I agree with Davies when she says that organizations need to deepen their “understanding of what it takes to achieve systemic social change. This will require a greater understanding of the culture it wants to transform and a more strategic approach to advance progressive change.” My caution here is about speaking of the movement in general or even monolithic terms. That is the point I try to make herein and in Blessed Unrest: you can’t fit it into a box, description, or silo. Americans love to do that, but it just won’t work. To say the movement should do this, or should pay more attention to that, presumes that the writer knows what this movement is, and contains an underlying assumption that the movement Davies knows is the same one as the movement in Kenya, Kerala, and Kobe.

What I came to believe in researching Blessed Unrest is that we can only see our own network. We tend to think of the movement through the lens of our initial experience. This is similar to the famous Steinberg cartoon showing America as seen by New Yorkers, with New Jersey forming a large landmass to the west and the rest of the country receding until there is a tiny sliver called California. That is the network affect, a kind of illusion that our brains mimic constantly. We are vastly mis-educated as children into thinking that problems are linear and can be solved by linear thinking. If ecology teaches us anything, it is that we live within and are permeated by, right down to each cell, non-linear systems that cannot be predicted or “strategically addressed.” The awe I have about this movement is that it appears to me to be the first social movement that collectively expresses this non-linear understanding without ever stating it or necessarily realizing it.

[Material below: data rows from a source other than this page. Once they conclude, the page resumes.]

/-- The device joins at the master's TB: a step forward passes the ticks between (R48, R50). -/
def State.joinAt (s : State) (tb : Nat) : State :=
  let t := ((s.set aTB_STATUS TB_STATUS.tb_ahead 0).set aSWL_TMSTAT SWL_TMSTAT.joined 1).set aSWL_TMSTAT SWL_TMSTAT.holdover 0
  let t := { t with swl := { t.swl with holdAt := none, exchAt := tb } }
  if tb = s.tb then t
  else
    let t := (List.range 64).foldl (fun u n => u.stepSlice (tb - s.tb) n) t
    let t := { t with tb := tb, time := { t.time with steps := t.time.steps ++ [(s.tb, tb)] } }
    (t.set aTB_STATUS TB_STATUS.stepped 1).setReg aTB_STEP (BitVec.ofNat 32 (min (tb - s.tb) 0xFFFFFFFF))

/-- The device's TB is ahead of the master's: it stays out of the shared timebase, or leaves it, until it joins (R50). -/
def State.stayOut (s : State) : State :=
  { ((s.set aTB_STATUS TB_STATUS.tb_ahead 1).set aSWL_TMSTAT SWL_TMSTAT.joined 0).set aSWL_TMSTAT SWL_TMSTAT.holdover 0 with
    swl := { s.swl with holdAt := none } }

/-- TIMEBASE_JOIN: after 16 exchanges with a parent that has joined or is the master (`parentIn`), the device joins; TB steps forward to
the master's value, or the device stays out while its TB is ahead (R49, R50, R435). -/
def execTimebaseJoin (masterTb : BitVec 64) (parentIn : Bool) (s : State) : Host.Outcome State Fault Refusal :=
  fin s (if !(s.on aSWL_TM SWL_TM.tm_en && !s.isMaster && s.swlUp s.parentPort && parentIn && decide (16 ≤ s.swl.offs.length)) then s
  else
    let t := { s with swl := { s.swl with offs := [] } }
    s.tandem (if s.joinTb masterTb.toNat < s.tb then t.stayOut else t.joinAt (s.joinTb masterTb.toNat)))

/-- HOLDOVER_EXPIRY: 10 ms of holdover without rejoining. -/
def execHoldoverExpiry (s : State) : Host.Outcome State Fault Refusal :=
  fin s (match s.swl.holdAt with
    | some t =>
      if t + 10000000 ≤ s.tb then
        s.tandem { (s.set aSWL_TMSTAT SWL_TMSTAT.joined 0).set aSWL_TMSTAT SWL_TMSTAT.holdover 0 with
          swl := { s.swl with holdAt := none, offs := [] } }
      else s
    | none => s)

/-- TBSYNC_LOST: the PLL switches to REFCLK with TB continuous. -/
def execTbsyncLost (s : State) : Host.Outcome State Fault Refusal :=
  .next (if s.alive islLNK && s.on aSWL_TM SWL_TM.tbsync_en then
    { s.set aSWL_TMSTAT SWL_TMSTAT.tbsync_lost 1 with swl := { s.swl with syncLost := true } }
  else s)

/-- What a write to SWL_TM does: a new time master is heard from now on. -/
def State.tmWrite (s : State) (w : Word) : State :=
  let t := s.storeDirect aSWL_TM fSWL_TM w
  { t with swl := { t.swl with
      master := none, parent := none, syncLost := t.swl.syncLost && getBits w SWL_TM.tbsync_en == 1
      masterAt := if s.on aSWL_TM SWL_TM.tm_en && s.timeMaster == t.get aSWL_TM SWL_TM.master then t.swl.masterAt else t.tb } }

/-- A write to SWL_TM. -/
def wrSwlTm (q : Req) (w : Word) (s : State) : State := settle s (s.tandem (s.write q islLNK 1 (fun t => t.tmWrite w)))

/-! ### Heartbeats and ownership (R438 to R442) -/

/-- Has a heartbeat of device `d` arrived in the last 6,600 ns? -/
def State.hears (s : State) (d : Nat) : Bool := match sget none s.swl.hbFrom d with
  | some t => decide (s.tb < t + 6600)
  | none => false

/-- Are the time master's heartbeats lost: none for 6,600 ns, nor since it became the master (R436, R438)? -/
def State.masterLost (s : State) : Bool := !s.hears s.timeMaster && decide (s.swl.masterAt + 6600 ≤ s.tb)

/-- Device `d` is the time master from now on; one that becomes it has no parent to wait for. -/
def State.newMaster (s : State) (d : Nat) : State :=
  let t := { s with swl := { s.swl with master := some d, masterAt := s.tb } }
  if d = s.devaddr then { t.set aSWL_TMSTAT SWL_TMSTAT.holdover 0 with swl := { t.swl with holdAt := none, parent := none, offs := [] } }
  else { t with swl := { t.swl with parent := some (s.get (aSWL_ROUTE d) SWL_ROUTE.port) } }

/-- MASTER_LOST: the time master's heartbeats are lost; the lowest device still up takes over if it is this one and it has
backup_tm, and otherwise becomes the parent (R436). -/
def execMasterLost (s : State) : Host.Outcome State Fault Refusal :=
  let up := (List.range 8).filter (fun d => d == s.devaddr || s.hears d)
  let low := up.foldl min 8
  fin s (if s.alive islLNK && s.on aSWL_TM SWL_TM.tm_en && !s.isMaster && s.masterLost then
    (if low = s.devaddr then (if s.on aSWL_TM SWL_TM.backup_tm then s.tandem (s.newMaster low) else s) else s.newMaster low)
  else s)

/-- The partner device. -/
def State.pairDev (s : State) : Nat := s.get aSWL_PAIR SWL_PAIR.partner

/-- Is this device the one that the board prefers? -/
def State.isPrio (s : State) : Bool := s.get aSWL_PAIR SWL_PAIR.prio == s.devaddr

/-- Note since when neither device has own = 1, as far as this device sees. -/
def State.ownWatch (s : State) : State :=
  let none_ := !s.on aSWL_OWN SWL_OWN.own && !s.swl.partnerOwn && s.hears s.pairDev
  { s with swl := { s.swl with noOwnAt := if none_ then (if s.swl.noOwnAt.isSome then s.swl.noOwnAt else some s.tb) else none } }

/-- own changes (R440). -/
def State.setOwn (s : State) (b : Bool) : State :=
  if s.on aSWL_OWN SWL_OWN.own = b then s else ((s.setB aSWL_OWN SWL_OWN.own b).fire 1896).ownWatch

/-- Is OWNERn asserted (R439)? -/
def State.ownerBall (s : State) : Bool := s.on aSWL_OWN SWL_OWN.own && s.mode != .reset

/-- Does the partner of an owner accept a planned handoff: it shares the timebase and has takeover = 1 (R442)? -/
def State.mayAccept (s : State) : Bool := s.inTandem && s.on aSWL_PAIR SWL_PAIR.takeover

/-- HB_SEND: a heartbeat goes out on every UP port. An owner that has seen its handoff echoed sends go (R442). -/
def execHbSend (s : State) : Host.Outcome State Fault Refusal :=
  .next (if s.alive islLNK && decide (s.swl.hbSent + 2000 ≤ s.tb) then
    let h := match s.swl.hand with
      | some x => some (if x.owner && x.echoed && x.goAt.isNone then { x with goAt := some s.tb } else x)
      | none => none
    let hb : SwlHb := { dev := BitVec.ofNat 3 s.devaddr, own := s.on aSWL_OWN SWL_OWN.own, mode := BitVec.ofNat 4 s.shownMode,
                        count := BitVec.ofNat 16 s.swl.hbCount, handT := h.map (fun x => BitVec.ofNat 64 x.t),
                        accepted := (h.map (fun x => !x.owner && s.mayAccept)).getD false,
                        go := (h.map (fun x => x.owner && x.goAt.isSome)).getD false }
    let pkt (l : Nat) : Pkt := s.ownPkt 6 (s.get (aSWL_STATUS l) SWL_STATUS.peer_dev) 0 (Config.msgBytes (.hb hb))
    let t := { s with swl := { s.swl with hand := h, hbOut := some hb, hbSent := s.tb, hbCount := (s.swl.hbCount + 1) % 65536 } }
    (List.range 8).foldl (fun u l => if u.swlUp l then u.sendOn l (pkt l) else u) t
  else s)

/-- What the handoff fields of the partner's heartbeat do (R442): a partner takes up the T of the owner's latest handoff. -/
def State.handHb (s : State) (p : SwlHb) : State :=
  let set_ (h : Option Hand) : State := { s with swl := { s.swl with hand := h } }
  match s.swl.hand with
  | some x =>
    if x.owner then (if p.accepted && p.handT == some (BitVec.ofNat 64 x.t) then set_ (some { x with echoed := true }) else s)
    else match p.handT with
      | some t =>
        if p.accepted then s
        else if t.toNat = x.t then (if p.go && x.goAt.isNone then set_ (some { x with goAt := some s.tb }) else s)
        else if s.mayAccept && decide (s.tb < t.toNat) then
          set_ (some { t := t.toNat, owner := false, goAt := if p.go then some s.tb else none })
        else s
      | none => s
  | none => match p.handT with
    | some t =>
      if !p.accepted && s.mayAccept && decide (s.tb < t.toNat) then
        set_ (some { t := t.toNat, owner := false, goAt := if p.go then some s.tb else none })
      else s
    | none => s

/-- SWL_HB. -/
def execSwlHb (l : Fin 8) (p : SwlPkt) (m : SwlHb) (s : State) : Host.Outcome State Fault Refusal :=
  fin s (s.arrivePkt l 6 p (fun t =>
    let t := { t with swl := { t.swl with hbFrom := sput none m.dev.toNat (some s.tb) t.swl.hbFrom } }
    if m.dev.toNat = s.pairDev then
      (({ t.set aSWL_OWN SWL_OWN.lost 0 with swl := { t.swl with partnerOwn := m.own } }).handHb m).ownWatch
    else t))

/-- The tick from which the partner's silence counts. -/
def State.heardAt (s : State) : Nat := max s.swl.pairAt ((sget none s.swl.hbFrom s.pairDev).getD 0)

/-- A lost partner whose place this device takes: as its partner becomes lost, or as the settings come to say so (R440). -/
def State.takeOver (s : State) : State :=
  if s.on aSWL_OWN SWL_OWN.lost && s.on aSWL_PAIR SWL_PAIR.takeover && (s.isPrio || !s.on aSWL_PAIR SWL_PAIR.sense_en) then s.setOwn true
  else s

/-- PARTNER_LOST: no heartbeat from the partner for 6,600 ns (R438, R440). -/
def execPartnerLost (s : State) : Host.Outcome State Fault Refusal :=
  fin s (if s.alive islLNK && s.pairDev != s.devaddr && !s.on aSWL_OWN SWL_OWN.lost && decide (s.heardAt + 6600 ≤ s.tb) then
    (((s.set aSWL_OWN SWL_OWN.lost 1).set aSWL_OWN SWL_OWN.partner_lost 1).ownWatch).takeOver
  else s)

/-- OWNER_SENSE: the sensed OWNERn of the partner has been at `level` (low is asserted) for 1 µs (R440). -/
def execOwnerSense (level : Bool) (s : State) : Host.Outcome State Fault Refusal :=
  let g := s.get aSWL_PAIR SWL_PAIR.sense_gpio
  fin s (if s.alive islLNK && s.on aSWL_PAIR SWL_PAIR.sense_en && s.on (aGPIO_CFG g) GPIO_CFG.in_ == level &&
      decide (s.swl.senseAt + 1000 ≤ s.tb) && !s.isPrio then
    (if level then
      (if s.on aSWL_PAIR SWL_PAIR.takeover && s.on aSWL_OWN SWL_OWN.lost then s.setOwn true else s)
     else if s.on aSWL_OWN SWL_OWN.own then (s.setOwn false).set aSWL_OWN SWL_OWN.displaced 1 else s)
  else s)
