/-! ### READY (R469, R470) -/

/-- The island of the function that owns a READY bit; none for a bit that no island's function owns. -/
def readyIsl (w b : Nat) : Option Nat :=
  if w < 8 then some (islCLU ((32 * w + b) / 16))
  else if w < 10 then some islANA
  else if w < 13 then some islAON
  else if w < 15 then some (islTIM ((32 * (w - 13) + b) / 16))
  else if w < 17 then some (islTIM (b / 8))
  else if w = 17 ∨ w = 19 then some islLNK
  else if w = 18 then (if b < 16 then some islLNK else none)
  else if w = 20 then (if b < 16 then some islLNK else if b = 16 then some islAON else none)
  else if w = 21 then
    (if b < 4 ∨ b = 6 ∨ 24 ≤ b then some islSYS else if b = 4 ∨ b = 5 then some islAON
     else if b = 8 ∨ b = 9 then some (islSUP (b - 8)) else if 16 ≤ b ∧ b < 20 then some islANA else none)
  else none

/-- The READY words that hold bits of functions. -/
def readyBits : List (Nat × Nat) := (List.range 22).flatMap (fun w => (List.range 32).map (fun b => (w, b)))

/-- The READY bits of the functions of island `i` clear. -/
def State.unreadyIsl (s : State) (i : Nat) : State :=
  (readyBits.filter (fun x => readyIsl x.1 x.2 == some i)).foldl (fun t x => t.setReady x.1 x.2 false) s

/-- Newt `n` becomes READY; with run = 1 it starts (R469). -/
def State.newtUp (s : State) (n : Nat) : State :=
  if s.newtFailed n || s.isReady (n / 32) (n % 32) then s
  else
    let t := s.setReady (n / 32) (n % 32) true
    if t.on (aENG_CTRL n) ENG_CTRL.run && t.halted n then t.startNewt n 0 else t

/-- The Newts of clutch `c`. -/
def newtsOf (c : Nat) : List Nat := (List.range 16).map (fun k => 16 * c + k)

/-! ### Release (R464, R467, R468) -/

/-- Does FROST retain clutch `c`, or bank `k` of system SRAM? -/
def State.cluRet (s : State) (c : Nat) : Bool := s.bit aRET_CFG c
def State.sramRet (s : State) (k : Nat) : Bool := s.bit aRET_CFG (16 + k)

/-- An address range of memory is written with 0 and valid ECC. -/
def State.zeroMem (s : State) (a n : Nat) : State :=
  (s.keepErrs (fun x => !(decide (a ≤ x) && decide (x < a + n)))).clearMem a n

/-- System SRAM at the SYS release; retained banks keep their contents on a wake. -/
def State.releaseSram (s : State) : State :=
  s.each (List.range 8) (fun t k =>
    if s.rst.wake && s.sramRet k then t.setReady 21 (24 + k) true
    else { t.zeroMem (0x10000000 + k * 0x100000) 0x100000 with rst := { t.rst with init := t.rst.init ++ [16 + k] } })

/-- The memories of clutch `c` at its release; a retained clutch goes on where it stopped (R481). -/
def State.releaseClutch (s : State) (c : Nat) : State :=
  if s.rst.wake && s.cluRet c then
    s.each ((newtsOf c).filter (fun n => !s.newtFailed n)) (fun t n => t.setReady (n / 32) (n % 32) true)
  else
    let a := 0x20000000 + c * 0x200000
    let t := (s.zeroMem a 0x200000).zeroMem (stagedCopy a) 0x200000
    { t with rst := { t.rst with init := t.rst.init ++ [c] } }

/-- Skink pair `p` starts at the boot ROM entry, in ring 0 (R468). -/
def State.startSkink (s : State) (p : Nat) : State :=
  let e := 256 + p
  let t := (s.settleEng e).setReg (aENG_S e) (startS 0)
  (t.set (aENG_STATUS e) ENG_STATUS.halted 0).setEng e { t.eng e with pc := 0, halting := false }

/-- Has pair `p` failed (R509)? -/
def State.pairFailed (s : State) (p : Nat) : Bool :=
  s.on aLOCKSTEP (if p = 0 then LOCKSTEP.sk0_failed else LOCKSTEP.sk1_failed)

Davies prescriptions are based on her experience with a fraction of the movement. It is not that her recommendations are incorrect, it is just that we have to be careful, especially as Americans, to presume we know what is right for other cultures, traditions, or peoples, or in this case, the whole of the movement. We Americans, especially we white Americans, invariably get it wrong in our earnestness to “help” others. That is why I said, “no book can explain it, no one person can represent it, no words can encompass it.” Davies faults this statement as amorphous and dualistic, but in response she makes generalizations and proposals that might well be looked askance by organizations in other parts of the world.

Finally, when Davies calls this a new movement, we have to be careful that we don’t fall into a kind of narcissism. This movement goes back centuries, even millennia to the teachings of Buddha, Mencius, Lao- Tse, Rabbi Hillel, Jeremiah, and others. These teachers long ago started social movements by re-examining the very notion of what it means to be a human being. They were not starting religions but ways to address the suffering of others. We are progressive, yes, but we are also ancient. This movement is helped by the thousands of generations that preceded it, and serves the thousands that will follow. This is why I say it is comprised of social justice, environmental, and indigenous organizations, and has become the most complex association of human beings ever assembled in history. I believe this association defies typologies and names, but is hungry always for the intelligence, kindness, and generosity exhibited by Davies’ concerns and writing. I am deeply appreciative of the core of Davies’ message, which is, as I read it, that we have to come together in a more pro-active and vigorous way. The problems we face are like nothing humanity has ever confronted, and we must rise to this challenge in a way we have never done. That is what I hear from Kate Davies, and I am grateful for her insight.